:: INFORMATION PROVIDED

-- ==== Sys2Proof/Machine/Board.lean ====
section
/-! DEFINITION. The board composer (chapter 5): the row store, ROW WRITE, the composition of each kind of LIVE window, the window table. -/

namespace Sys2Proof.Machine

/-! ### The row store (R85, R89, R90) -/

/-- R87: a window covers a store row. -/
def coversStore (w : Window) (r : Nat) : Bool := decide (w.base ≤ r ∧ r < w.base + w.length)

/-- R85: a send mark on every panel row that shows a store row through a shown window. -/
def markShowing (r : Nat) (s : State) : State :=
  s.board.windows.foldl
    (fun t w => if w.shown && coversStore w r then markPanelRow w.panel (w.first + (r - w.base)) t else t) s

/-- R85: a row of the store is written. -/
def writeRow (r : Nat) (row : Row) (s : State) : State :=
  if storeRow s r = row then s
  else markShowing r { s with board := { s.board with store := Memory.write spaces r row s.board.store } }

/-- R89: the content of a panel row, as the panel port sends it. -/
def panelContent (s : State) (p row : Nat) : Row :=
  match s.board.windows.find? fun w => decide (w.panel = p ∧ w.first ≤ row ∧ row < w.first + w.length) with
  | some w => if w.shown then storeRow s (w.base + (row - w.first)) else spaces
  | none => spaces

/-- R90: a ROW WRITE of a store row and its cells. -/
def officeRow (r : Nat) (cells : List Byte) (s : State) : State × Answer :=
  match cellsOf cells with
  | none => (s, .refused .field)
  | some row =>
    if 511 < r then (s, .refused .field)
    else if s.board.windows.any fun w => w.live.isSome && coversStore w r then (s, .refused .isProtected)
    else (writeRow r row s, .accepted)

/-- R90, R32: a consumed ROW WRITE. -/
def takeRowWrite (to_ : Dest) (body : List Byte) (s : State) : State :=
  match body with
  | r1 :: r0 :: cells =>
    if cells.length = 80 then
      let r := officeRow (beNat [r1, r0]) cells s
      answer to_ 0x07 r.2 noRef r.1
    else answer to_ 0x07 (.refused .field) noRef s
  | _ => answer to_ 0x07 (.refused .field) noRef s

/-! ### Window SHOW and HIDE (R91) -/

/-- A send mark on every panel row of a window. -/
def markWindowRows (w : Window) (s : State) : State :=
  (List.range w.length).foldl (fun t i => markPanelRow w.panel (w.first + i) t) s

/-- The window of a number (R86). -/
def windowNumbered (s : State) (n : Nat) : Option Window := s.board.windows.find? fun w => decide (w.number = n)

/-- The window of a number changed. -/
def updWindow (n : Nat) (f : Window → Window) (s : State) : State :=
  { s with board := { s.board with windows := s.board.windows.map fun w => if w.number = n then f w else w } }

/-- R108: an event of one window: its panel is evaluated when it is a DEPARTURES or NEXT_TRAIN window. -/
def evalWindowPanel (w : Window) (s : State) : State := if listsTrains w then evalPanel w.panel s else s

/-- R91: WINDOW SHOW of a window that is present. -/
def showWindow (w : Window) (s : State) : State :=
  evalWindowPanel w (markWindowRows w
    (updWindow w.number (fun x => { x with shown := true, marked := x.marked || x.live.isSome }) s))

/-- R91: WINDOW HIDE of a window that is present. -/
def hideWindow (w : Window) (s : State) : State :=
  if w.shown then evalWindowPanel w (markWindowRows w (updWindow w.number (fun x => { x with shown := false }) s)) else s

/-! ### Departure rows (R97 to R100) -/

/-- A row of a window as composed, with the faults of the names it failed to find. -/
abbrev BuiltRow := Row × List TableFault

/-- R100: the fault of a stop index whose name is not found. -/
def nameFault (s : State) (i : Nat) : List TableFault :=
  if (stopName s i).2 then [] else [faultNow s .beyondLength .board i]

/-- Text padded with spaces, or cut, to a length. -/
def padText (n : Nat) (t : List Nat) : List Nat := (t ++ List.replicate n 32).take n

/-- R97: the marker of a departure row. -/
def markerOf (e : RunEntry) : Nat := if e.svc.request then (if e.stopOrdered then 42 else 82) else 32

::::
:: INFORMATION PROVIDED

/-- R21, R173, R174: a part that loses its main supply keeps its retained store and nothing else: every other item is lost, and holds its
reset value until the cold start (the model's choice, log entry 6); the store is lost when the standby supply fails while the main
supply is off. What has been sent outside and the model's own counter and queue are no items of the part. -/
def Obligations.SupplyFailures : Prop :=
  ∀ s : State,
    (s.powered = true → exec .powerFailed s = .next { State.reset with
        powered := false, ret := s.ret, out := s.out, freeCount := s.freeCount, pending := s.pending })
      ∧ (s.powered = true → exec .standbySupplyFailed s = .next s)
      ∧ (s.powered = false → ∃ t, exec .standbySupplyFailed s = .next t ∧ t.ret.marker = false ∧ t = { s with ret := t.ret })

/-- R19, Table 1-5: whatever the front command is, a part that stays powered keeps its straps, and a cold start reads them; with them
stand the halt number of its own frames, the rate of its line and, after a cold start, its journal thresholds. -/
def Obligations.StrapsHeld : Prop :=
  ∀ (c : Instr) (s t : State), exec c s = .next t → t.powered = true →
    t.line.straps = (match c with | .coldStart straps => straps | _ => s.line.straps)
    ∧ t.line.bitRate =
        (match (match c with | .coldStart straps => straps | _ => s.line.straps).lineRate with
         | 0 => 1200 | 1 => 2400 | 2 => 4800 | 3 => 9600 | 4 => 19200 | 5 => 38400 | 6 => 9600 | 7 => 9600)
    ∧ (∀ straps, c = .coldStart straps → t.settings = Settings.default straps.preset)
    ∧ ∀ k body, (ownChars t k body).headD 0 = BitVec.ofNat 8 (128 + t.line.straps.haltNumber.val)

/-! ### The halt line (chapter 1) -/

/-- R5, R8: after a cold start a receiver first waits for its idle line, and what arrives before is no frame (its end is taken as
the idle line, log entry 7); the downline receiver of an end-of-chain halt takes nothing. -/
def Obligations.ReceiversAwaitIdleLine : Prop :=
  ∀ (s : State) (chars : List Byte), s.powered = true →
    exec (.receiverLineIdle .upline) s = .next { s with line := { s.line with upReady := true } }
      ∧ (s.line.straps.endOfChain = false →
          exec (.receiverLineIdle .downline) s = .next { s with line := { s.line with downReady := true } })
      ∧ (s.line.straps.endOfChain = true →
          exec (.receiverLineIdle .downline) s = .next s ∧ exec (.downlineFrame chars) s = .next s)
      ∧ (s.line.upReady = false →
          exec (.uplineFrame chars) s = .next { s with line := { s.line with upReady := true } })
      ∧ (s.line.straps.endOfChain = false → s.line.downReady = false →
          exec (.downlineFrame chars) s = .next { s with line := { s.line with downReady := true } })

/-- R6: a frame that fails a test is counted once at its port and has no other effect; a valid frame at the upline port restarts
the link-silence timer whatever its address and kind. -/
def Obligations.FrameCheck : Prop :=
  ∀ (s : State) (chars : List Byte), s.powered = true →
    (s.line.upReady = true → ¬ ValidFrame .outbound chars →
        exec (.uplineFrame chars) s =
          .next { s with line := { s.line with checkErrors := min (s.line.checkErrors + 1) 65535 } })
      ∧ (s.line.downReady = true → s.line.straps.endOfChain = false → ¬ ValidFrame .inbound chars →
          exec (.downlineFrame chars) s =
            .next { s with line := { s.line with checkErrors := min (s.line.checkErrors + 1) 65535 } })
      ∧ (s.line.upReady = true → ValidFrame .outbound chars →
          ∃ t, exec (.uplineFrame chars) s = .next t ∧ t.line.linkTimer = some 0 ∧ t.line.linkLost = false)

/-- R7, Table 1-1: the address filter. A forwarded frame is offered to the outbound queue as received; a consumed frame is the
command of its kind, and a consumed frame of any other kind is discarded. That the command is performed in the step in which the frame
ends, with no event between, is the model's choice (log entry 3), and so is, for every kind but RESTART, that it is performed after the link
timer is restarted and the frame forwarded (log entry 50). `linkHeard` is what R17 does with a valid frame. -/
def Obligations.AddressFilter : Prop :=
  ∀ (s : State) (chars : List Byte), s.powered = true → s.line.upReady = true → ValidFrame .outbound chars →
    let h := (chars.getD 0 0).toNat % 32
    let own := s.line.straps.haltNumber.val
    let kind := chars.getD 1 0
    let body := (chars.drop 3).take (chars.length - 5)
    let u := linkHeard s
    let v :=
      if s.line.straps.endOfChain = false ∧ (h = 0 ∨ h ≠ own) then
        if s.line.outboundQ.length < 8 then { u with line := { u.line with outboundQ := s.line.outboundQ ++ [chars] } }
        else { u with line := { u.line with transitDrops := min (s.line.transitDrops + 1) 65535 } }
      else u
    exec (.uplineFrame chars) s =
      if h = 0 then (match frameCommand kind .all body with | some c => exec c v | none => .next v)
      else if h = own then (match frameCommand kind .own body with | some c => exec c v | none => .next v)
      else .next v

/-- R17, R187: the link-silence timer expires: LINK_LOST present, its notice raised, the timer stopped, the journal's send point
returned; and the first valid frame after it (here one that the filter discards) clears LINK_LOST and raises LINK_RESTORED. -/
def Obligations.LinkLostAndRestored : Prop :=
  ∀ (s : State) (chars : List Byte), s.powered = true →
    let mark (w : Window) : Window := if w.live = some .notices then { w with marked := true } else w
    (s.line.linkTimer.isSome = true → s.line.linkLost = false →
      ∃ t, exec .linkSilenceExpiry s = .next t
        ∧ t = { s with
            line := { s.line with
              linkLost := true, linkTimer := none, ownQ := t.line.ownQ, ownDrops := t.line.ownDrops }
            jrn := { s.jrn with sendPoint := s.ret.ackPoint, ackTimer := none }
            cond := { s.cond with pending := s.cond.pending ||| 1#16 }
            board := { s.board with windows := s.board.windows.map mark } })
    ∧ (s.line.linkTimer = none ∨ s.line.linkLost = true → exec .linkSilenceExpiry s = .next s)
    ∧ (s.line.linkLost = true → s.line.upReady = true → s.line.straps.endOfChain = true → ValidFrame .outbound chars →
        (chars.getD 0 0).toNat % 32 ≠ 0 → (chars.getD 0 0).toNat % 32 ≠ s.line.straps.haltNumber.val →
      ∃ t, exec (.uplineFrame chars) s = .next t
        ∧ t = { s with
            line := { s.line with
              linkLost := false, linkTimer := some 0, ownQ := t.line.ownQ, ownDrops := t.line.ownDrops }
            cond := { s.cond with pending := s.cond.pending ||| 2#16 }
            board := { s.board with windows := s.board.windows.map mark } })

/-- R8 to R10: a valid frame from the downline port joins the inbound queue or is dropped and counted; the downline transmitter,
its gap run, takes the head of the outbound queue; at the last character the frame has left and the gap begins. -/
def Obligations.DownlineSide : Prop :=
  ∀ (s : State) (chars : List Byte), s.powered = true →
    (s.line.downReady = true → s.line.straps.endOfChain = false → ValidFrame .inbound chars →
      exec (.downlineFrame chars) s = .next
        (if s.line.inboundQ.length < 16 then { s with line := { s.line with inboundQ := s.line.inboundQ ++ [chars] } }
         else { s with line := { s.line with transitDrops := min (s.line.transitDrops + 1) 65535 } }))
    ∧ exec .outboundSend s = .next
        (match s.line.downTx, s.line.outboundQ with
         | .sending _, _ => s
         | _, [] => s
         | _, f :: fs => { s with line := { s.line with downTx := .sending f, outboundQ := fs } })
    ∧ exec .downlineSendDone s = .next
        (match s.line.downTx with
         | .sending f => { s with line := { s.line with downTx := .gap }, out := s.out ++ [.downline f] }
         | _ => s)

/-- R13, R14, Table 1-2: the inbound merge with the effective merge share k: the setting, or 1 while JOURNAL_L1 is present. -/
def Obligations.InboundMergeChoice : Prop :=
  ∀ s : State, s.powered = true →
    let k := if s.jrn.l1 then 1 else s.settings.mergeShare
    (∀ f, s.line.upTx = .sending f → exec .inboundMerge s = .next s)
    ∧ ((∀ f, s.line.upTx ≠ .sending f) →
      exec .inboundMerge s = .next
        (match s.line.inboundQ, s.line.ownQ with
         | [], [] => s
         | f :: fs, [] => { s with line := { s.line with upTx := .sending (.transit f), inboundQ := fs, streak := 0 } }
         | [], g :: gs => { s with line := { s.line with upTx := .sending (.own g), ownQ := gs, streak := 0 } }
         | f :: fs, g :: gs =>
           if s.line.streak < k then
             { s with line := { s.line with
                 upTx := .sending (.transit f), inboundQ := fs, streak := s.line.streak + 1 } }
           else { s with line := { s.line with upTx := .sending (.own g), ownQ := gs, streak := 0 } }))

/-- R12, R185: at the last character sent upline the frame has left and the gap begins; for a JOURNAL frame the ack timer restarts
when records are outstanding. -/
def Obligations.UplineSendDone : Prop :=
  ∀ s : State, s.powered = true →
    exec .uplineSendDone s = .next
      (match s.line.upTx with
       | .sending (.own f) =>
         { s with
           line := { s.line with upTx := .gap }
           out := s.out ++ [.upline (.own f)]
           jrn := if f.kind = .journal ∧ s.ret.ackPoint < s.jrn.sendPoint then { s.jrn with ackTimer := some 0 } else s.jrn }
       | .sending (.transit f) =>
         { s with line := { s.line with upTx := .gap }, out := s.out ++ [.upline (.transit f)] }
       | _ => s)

::::
:: INFORMATION PROVIDED

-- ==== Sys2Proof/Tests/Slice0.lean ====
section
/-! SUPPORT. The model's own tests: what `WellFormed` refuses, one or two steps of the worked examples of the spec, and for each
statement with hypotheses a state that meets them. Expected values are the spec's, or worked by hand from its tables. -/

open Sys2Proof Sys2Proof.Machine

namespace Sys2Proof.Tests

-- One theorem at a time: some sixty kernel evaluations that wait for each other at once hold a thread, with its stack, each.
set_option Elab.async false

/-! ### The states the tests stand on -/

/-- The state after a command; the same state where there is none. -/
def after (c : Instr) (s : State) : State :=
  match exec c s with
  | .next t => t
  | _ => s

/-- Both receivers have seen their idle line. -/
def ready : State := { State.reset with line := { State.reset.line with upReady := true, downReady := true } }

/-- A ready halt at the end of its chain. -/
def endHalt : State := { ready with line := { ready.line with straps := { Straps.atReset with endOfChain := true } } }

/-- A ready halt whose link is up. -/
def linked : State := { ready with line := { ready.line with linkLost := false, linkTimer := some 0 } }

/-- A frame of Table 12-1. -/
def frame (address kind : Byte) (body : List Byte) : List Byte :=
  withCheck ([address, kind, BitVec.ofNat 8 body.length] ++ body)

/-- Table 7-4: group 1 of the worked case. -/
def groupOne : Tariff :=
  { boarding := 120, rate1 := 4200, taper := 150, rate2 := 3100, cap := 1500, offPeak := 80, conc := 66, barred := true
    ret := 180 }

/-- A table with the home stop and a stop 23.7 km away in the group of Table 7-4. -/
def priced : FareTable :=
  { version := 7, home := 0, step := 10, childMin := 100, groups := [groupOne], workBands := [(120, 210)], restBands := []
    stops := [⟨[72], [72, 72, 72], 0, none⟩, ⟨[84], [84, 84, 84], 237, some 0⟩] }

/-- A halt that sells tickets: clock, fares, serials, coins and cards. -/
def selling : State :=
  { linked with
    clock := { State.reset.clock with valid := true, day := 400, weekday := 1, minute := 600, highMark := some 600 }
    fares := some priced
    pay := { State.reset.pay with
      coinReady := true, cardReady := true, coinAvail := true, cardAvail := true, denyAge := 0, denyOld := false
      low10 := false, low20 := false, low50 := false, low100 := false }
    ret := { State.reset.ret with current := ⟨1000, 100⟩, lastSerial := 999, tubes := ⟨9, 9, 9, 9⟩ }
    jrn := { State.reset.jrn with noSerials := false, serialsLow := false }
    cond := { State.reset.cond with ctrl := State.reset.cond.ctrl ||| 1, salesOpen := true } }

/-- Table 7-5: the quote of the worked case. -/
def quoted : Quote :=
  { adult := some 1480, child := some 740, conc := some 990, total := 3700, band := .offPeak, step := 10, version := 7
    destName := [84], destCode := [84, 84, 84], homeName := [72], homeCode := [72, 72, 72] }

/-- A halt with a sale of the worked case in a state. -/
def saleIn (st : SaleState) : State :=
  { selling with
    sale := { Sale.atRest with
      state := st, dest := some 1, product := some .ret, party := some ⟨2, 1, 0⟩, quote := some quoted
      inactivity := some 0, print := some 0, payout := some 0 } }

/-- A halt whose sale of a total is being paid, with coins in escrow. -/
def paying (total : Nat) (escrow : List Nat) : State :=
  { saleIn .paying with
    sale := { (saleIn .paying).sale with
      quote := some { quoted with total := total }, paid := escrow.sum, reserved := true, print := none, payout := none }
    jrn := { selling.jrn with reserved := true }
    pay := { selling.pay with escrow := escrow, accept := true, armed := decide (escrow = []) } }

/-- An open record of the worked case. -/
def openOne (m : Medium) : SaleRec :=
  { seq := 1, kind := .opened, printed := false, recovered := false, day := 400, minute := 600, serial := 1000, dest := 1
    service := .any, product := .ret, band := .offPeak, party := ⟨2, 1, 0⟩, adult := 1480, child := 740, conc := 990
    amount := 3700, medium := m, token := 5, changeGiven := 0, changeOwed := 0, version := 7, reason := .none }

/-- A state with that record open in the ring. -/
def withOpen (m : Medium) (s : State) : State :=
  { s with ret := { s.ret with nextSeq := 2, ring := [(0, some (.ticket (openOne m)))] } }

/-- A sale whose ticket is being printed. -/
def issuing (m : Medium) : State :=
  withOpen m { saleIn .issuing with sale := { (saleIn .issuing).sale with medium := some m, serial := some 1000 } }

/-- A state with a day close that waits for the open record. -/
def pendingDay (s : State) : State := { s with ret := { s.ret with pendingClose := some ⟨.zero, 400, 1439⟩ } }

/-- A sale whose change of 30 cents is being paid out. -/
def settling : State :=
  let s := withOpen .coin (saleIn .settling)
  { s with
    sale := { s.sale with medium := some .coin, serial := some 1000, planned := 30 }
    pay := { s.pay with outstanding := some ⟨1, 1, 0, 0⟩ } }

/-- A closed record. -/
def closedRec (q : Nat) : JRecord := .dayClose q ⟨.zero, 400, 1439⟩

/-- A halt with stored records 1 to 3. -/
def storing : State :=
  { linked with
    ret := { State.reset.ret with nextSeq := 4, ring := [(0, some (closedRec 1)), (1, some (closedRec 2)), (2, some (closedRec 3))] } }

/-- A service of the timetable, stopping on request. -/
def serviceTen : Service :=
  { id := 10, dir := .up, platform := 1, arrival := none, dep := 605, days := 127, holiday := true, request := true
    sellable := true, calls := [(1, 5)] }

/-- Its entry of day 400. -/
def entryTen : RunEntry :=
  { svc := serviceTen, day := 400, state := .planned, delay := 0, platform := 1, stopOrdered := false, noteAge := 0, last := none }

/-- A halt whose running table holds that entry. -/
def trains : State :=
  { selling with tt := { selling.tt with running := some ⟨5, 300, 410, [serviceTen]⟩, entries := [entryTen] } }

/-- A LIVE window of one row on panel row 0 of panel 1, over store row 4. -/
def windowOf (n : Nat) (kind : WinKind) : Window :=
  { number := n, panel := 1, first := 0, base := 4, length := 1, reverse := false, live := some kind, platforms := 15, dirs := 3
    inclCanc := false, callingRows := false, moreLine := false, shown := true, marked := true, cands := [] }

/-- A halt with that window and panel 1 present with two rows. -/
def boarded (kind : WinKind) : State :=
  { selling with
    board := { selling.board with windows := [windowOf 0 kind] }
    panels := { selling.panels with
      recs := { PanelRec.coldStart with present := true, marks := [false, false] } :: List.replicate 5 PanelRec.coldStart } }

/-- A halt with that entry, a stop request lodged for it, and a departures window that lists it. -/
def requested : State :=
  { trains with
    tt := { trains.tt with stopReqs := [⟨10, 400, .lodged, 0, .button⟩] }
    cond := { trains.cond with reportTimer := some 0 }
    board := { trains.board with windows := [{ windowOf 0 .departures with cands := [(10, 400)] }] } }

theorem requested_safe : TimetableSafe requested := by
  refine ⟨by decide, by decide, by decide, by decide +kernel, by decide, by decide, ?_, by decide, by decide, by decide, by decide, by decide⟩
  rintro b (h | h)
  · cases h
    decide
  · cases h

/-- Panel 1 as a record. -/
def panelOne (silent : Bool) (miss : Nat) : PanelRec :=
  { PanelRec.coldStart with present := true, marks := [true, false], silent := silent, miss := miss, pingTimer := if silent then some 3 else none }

::::

** ABOUT THIS EXERCISE **
Gather each line of the listing that holds the string "main".

** WRITTEN RESPONSE **
/-- R21, R173, R174: a part that loses its main supply keeps its retained store and nothing else: every other item is lost, and holds its
reset value until the cold start (the model's choice, log entry 6); the store is lost when the standby supply fails while the main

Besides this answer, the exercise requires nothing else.